▶ _Work order_
Reproduce exactly the lines of the material beneath, from the line that contains "def semaStore (t" to the line that contains "def execAcquire (t", both included, and no other lines.
Top of Supplied data
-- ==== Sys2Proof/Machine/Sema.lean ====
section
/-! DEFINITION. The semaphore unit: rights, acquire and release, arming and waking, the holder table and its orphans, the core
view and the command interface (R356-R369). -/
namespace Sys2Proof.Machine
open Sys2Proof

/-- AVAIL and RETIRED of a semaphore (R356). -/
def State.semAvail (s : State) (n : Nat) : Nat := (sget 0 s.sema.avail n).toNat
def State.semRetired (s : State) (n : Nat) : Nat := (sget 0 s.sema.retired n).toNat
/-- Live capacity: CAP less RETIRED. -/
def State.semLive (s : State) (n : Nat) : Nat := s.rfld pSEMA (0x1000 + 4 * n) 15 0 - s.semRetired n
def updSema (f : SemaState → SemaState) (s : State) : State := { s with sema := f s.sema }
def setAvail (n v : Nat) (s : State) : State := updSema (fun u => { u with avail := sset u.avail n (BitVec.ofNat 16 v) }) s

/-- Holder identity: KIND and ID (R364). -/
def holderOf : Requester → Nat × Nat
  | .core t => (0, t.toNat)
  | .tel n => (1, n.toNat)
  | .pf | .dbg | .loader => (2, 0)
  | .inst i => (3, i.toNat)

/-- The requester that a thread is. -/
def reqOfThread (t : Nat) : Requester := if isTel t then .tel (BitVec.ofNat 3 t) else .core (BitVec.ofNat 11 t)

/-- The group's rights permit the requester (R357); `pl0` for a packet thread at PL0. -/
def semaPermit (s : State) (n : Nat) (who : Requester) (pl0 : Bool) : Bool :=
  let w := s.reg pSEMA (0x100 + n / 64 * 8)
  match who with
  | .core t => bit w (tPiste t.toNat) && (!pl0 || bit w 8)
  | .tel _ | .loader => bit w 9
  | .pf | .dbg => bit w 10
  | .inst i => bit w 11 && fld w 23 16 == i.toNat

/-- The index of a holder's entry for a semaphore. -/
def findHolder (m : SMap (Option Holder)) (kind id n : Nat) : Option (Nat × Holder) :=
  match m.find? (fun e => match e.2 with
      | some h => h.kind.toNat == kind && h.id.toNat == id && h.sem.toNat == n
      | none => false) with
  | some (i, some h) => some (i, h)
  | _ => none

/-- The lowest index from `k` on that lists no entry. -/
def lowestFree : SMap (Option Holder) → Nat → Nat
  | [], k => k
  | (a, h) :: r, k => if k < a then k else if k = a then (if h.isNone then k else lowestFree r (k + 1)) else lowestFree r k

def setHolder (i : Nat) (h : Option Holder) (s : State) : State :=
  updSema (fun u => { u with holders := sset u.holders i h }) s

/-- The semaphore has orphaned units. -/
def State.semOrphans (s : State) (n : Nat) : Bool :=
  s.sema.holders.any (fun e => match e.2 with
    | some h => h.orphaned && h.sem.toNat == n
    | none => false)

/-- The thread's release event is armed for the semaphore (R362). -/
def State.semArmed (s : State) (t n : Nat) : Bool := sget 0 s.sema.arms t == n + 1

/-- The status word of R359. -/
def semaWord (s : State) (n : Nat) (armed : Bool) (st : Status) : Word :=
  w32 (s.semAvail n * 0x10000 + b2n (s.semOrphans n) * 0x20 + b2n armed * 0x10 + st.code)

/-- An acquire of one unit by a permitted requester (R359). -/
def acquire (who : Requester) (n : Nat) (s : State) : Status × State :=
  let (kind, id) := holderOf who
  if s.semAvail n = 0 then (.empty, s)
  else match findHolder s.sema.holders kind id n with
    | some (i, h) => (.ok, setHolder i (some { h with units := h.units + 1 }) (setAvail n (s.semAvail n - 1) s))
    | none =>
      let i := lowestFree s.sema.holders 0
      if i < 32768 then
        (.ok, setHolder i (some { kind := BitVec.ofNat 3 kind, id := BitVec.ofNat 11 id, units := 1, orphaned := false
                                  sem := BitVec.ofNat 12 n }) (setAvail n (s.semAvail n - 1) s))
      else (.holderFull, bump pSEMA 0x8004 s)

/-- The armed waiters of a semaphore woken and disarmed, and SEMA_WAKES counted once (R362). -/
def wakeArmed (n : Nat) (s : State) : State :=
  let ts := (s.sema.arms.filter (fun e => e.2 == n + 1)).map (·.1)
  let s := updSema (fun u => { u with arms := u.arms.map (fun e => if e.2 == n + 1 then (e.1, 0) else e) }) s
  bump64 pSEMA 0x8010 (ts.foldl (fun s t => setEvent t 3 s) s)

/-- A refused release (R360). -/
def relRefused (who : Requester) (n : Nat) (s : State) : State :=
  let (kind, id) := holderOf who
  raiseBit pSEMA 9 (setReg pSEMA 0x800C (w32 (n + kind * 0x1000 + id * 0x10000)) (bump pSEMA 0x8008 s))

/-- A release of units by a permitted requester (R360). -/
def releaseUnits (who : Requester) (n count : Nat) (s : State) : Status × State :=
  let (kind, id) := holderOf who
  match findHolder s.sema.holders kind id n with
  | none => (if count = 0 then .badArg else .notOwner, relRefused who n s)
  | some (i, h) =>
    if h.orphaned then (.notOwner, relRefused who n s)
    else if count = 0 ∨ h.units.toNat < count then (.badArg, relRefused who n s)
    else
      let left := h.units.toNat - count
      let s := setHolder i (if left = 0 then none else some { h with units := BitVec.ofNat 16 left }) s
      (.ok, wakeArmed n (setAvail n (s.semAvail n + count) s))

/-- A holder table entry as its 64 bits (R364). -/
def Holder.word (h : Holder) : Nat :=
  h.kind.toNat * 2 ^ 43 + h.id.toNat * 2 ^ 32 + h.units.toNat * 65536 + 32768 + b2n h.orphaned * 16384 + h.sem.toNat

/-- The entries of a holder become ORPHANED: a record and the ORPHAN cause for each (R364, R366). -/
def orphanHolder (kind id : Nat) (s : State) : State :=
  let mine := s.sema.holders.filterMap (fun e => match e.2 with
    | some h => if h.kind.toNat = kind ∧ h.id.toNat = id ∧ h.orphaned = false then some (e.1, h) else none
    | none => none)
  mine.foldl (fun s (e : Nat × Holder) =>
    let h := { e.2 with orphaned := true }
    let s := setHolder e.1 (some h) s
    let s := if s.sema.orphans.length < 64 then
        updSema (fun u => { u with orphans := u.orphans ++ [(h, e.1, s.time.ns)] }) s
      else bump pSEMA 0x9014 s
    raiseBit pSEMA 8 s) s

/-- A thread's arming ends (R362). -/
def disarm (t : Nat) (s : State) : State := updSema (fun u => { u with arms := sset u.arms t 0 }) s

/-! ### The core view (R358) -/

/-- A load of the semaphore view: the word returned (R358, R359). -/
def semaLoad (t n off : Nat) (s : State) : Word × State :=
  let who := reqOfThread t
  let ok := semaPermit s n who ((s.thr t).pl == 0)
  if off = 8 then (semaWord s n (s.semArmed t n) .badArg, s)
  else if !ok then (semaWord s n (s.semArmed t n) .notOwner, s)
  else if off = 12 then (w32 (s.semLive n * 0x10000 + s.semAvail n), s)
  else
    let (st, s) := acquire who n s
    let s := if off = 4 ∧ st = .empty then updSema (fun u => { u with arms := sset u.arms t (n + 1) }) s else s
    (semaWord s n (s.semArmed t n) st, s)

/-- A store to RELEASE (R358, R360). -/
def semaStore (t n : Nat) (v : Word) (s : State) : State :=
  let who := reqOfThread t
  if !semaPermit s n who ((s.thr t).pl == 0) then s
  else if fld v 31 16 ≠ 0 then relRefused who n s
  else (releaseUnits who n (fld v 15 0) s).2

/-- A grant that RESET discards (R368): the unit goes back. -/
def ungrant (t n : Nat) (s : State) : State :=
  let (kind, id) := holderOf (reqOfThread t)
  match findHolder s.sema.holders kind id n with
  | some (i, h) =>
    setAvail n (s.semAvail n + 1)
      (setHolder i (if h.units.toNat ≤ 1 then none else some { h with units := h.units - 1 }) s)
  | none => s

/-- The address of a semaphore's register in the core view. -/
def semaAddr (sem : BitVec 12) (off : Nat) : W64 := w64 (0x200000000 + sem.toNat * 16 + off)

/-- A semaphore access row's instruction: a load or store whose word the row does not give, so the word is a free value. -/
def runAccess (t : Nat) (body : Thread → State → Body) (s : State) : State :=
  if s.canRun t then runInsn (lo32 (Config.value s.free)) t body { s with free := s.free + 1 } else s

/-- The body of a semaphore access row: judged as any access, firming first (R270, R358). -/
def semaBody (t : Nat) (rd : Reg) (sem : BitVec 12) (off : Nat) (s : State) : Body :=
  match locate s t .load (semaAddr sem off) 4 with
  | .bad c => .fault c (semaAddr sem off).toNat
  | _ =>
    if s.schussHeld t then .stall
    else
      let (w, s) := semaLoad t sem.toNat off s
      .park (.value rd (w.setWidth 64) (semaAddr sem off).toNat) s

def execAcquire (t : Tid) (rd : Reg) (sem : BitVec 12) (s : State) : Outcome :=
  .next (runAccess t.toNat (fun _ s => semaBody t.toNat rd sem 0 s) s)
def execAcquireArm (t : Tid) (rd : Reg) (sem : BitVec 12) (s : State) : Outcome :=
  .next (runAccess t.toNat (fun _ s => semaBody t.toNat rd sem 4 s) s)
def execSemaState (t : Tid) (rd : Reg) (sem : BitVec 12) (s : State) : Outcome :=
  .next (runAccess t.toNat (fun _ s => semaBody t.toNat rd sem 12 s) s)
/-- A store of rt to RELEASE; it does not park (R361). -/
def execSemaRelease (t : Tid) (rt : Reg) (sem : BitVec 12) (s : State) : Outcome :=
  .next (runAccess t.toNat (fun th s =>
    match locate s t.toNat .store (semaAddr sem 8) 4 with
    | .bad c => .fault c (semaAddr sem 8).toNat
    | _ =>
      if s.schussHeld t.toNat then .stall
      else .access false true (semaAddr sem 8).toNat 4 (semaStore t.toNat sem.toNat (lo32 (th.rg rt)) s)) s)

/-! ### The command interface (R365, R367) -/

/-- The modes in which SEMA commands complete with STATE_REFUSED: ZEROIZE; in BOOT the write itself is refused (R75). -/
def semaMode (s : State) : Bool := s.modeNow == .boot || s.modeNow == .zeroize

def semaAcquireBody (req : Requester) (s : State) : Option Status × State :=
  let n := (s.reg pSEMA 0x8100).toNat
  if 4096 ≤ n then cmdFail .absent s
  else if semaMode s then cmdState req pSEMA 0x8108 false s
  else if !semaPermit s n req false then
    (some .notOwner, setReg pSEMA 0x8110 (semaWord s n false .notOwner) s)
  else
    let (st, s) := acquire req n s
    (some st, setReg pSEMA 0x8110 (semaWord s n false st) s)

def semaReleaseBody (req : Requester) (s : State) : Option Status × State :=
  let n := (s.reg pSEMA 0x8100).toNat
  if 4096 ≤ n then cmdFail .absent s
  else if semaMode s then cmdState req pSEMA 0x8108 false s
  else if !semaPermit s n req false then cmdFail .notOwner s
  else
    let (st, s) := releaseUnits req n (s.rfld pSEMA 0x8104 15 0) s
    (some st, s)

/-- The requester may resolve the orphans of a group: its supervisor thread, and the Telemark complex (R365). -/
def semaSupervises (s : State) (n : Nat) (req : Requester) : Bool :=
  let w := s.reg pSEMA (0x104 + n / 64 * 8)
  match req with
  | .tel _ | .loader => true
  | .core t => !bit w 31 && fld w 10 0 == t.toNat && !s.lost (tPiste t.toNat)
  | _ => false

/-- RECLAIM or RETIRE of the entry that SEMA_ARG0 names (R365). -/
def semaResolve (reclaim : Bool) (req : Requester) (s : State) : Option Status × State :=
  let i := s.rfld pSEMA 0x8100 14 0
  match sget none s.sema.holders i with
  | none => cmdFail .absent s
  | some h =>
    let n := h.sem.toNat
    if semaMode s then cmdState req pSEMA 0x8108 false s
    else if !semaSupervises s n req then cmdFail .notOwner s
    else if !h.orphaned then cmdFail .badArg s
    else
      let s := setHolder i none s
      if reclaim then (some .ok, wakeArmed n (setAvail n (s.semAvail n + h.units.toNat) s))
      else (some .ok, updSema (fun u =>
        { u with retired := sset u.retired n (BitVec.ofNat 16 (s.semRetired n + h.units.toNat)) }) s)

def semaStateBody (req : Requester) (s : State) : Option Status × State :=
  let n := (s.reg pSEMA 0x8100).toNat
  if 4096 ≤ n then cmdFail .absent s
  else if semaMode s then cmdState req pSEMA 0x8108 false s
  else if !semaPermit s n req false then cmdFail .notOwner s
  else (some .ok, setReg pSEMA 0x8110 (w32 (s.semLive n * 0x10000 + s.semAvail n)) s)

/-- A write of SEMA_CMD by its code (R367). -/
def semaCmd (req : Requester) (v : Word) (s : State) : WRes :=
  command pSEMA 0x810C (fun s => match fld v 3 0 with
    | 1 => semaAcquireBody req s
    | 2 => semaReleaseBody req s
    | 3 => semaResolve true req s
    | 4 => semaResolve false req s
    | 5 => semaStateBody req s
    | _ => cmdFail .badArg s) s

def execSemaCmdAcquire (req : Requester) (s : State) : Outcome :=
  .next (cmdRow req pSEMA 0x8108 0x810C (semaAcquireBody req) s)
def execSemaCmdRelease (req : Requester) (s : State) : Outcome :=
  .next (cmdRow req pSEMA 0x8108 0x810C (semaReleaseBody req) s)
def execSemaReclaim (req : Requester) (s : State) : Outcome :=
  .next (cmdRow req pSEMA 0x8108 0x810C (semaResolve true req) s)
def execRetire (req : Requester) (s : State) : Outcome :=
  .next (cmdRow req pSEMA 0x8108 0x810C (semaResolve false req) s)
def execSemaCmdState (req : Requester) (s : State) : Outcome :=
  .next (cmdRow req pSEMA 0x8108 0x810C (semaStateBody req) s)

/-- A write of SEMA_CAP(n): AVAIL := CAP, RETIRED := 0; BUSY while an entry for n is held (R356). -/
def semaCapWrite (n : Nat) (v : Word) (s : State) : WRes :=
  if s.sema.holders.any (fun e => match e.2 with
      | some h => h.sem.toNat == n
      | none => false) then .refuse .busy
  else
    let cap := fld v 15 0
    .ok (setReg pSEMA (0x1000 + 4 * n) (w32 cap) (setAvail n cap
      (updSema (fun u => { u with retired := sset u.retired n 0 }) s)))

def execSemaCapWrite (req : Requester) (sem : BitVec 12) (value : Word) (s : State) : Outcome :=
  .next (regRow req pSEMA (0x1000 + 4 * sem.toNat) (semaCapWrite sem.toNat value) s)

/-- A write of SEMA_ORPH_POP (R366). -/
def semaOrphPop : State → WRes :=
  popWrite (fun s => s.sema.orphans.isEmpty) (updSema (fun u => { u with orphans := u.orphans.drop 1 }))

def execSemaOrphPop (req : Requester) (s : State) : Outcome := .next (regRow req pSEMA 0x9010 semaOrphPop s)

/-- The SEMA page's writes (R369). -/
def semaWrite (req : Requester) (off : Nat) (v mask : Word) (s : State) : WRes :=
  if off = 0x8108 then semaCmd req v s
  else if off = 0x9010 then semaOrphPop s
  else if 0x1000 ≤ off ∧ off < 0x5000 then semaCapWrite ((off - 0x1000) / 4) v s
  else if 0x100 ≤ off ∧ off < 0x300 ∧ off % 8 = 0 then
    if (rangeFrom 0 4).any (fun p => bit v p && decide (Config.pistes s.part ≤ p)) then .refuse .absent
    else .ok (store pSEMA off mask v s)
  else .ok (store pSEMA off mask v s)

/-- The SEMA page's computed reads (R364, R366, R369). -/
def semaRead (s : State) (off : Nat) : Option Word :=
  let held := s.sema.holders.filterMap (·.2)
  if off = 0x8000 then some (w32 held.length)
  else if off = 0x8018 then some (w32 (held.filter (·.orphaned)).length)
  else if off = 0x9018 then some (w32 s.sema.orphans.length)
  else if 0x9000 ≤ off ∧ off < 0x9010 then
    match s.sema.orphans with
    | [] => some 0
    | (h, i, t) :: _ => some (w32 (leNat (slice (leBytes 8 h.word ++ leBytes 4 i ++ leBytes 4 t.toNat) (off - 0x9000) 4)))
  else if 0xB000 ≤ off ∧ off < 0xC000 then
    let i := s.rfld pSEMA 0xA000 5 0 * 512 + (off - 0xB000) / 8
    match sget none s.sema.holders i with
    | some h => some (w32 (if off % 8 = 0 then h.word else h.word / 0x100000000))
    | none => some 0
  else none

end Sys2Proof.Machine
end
Bottom of Supplied data
▶ _Result of this exercise_
def semaStore (t n : Nat) (v : Word) (s : State) : State :=
  let who := reqOfThread t
  if !semaPermit s n who ((s.thr t).pl == 0) then s
  else if fld v 31 16 ≠ 0 then relRefused who n s
  else (releaseUnits who n (fld v 15 0) s).2

/-- A grant that RESET discards (R368): the unit goes back. -/
def ungrant (t n : Nat) (s : State) : State :=
  let (kind, id) := holderOf (reqOfThread t)
  match findHolder s.sema.holders kind id n with
  | some (i, h) =>
    setAvail n (s.semAvail n + 1)
      (setHolder i (if h.units.toNat ≤ 1 then none else some { h with units := h.units - 1 }) s)
  | none => s

/-- The address of a semaphore's register in the core view. -/
def semaAddr (sem : BitVec 12) (off : Nat) : W64 := w64 (0x200000000 + sem.toNat * 16 + off)

/-- A semaphore access row's instruction: a load or store whose word the row does not give, so the word is a free value. -/
def runAccess (t : Nat) (body : Thread → State → Body) (s : State) : State :=
  if s.canRun t then runInsn (lo32 (Config.value s.free)) t body { s with free := s.free + 1 } else s

/-- The body of a semaphore access row: judged as any access, firming first (R270, R358). -/
def semaBody (t : Nat) (rd : Reg) (sem : BitVec 12) (off : Nat) (s : State) : Body :=
  match locate s t .load (semaAddr sem off) 4 with
  | .bad c => .fault c (semaAddr sem off).toNat
  | _ =>
    if s.schussHeld t then .stall
    else
      let (w, s) := semaLoad t sem.toNat off s
      .park (.value rd (w.setWidth 64) (semaAddr sem off).toNat) s

def execAcquire (t : Tid) (rd : Reg) (sem : BitVec 12) (s : State) : Outcome :=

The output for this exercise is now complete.